**Provided records**
• • • •

-- ==== Sys2Proof/Word.lean ====
section
/-! DEFINITION. The words of the part: bytes of the store bus, 32-bit Timebase stamps, die positions, and
pages as lists of (column, byte) cells. -/

namespace Sys2Proof

/-- A byte of the store bus. -/
abbrev Byte := BitVec 8

/-- A Timebase stamp, and any other number the manual keeps in 32 wrapping bits (R1, R81, R151). -/
abbrev Tick := BitVec 32

/-- A die position, 0 to 3 (R64). -/
abbrev Die := Fin 4

/-- The 4224 bytes of a page, columns 0 to 4223: the cells that differ from 0xFF, in rising column order
(R29, R41: a buffer starts as 0xFF in every byte). -/
abbrev Page := List Host.Cell

end Sys2Proof
end

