-- ==== Sys2Proof/Syntax.lean ====
section
/-! DEFINITION. The commands of the part: one constructor per row of spec/opcode_table.json. An operand is
what the event brings from outside the part: the byte on the bus, the die whose transfer ends, the page and
the status byte a die gave, the level of QDIR, the lines' levels at power-on. -/

namespace Sys2Proof

/-- The levels the part finds on its lines at power-on (R80, R106, R129). -/
structure LineLevels where
  ffall : Bool
  fimp : Bool
  pkpres : Bool
  supgood : Bool
  rsvgood : Bool
  deriving DecidableEq, Repr

inductive Instr where
  | powerOn (levels : LineLevels)
  | startUpSettleEnd
  | read
  | program
  | erase
  | status
  | reset
  | unknownOperationByte (byte : Byte)
  | addressByte (byte : Byte)
  | dataByte (byte : Byte)
  | readStrobe
  | endStrobe
  | commandTransferEnd (die : Die)
  | mrdySeenHigh (die : Die)
  | readoutEnd (die : Die) (page : Page)
  | mediaOperationComplete (die : Die) (status : Byte)
  | dieTimeout (die : Die)
  | ffallRise
  | ffallFall
  | fimpRise
  | fimpFall
  | mergeTimerExpiry
  | settleTimerExpiry
  | ceilingTimerExpiry
  | qpulseRise (qdir : Bool)
  | tfreqRise
  | gateEnd
  | minuteBoundary
  | chgdoneRise
  | pkemptyRise
  | pkpresFall
  | pkpresRise
  | supgoodFall
  | supgoodRise
  | rsvgoodFall
  | rsvgoodRise
  | lrst
  | tick
  deriving DecidableEq, Repr

end Sys2Proof
end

• • • •

**Task brief**
Show each line of the material that includes the word "lean".

**Exercise solution**
-- ==== Sys2Proof/Word.lean ====
-- ==== Sys2Proof/Syntax.lean ====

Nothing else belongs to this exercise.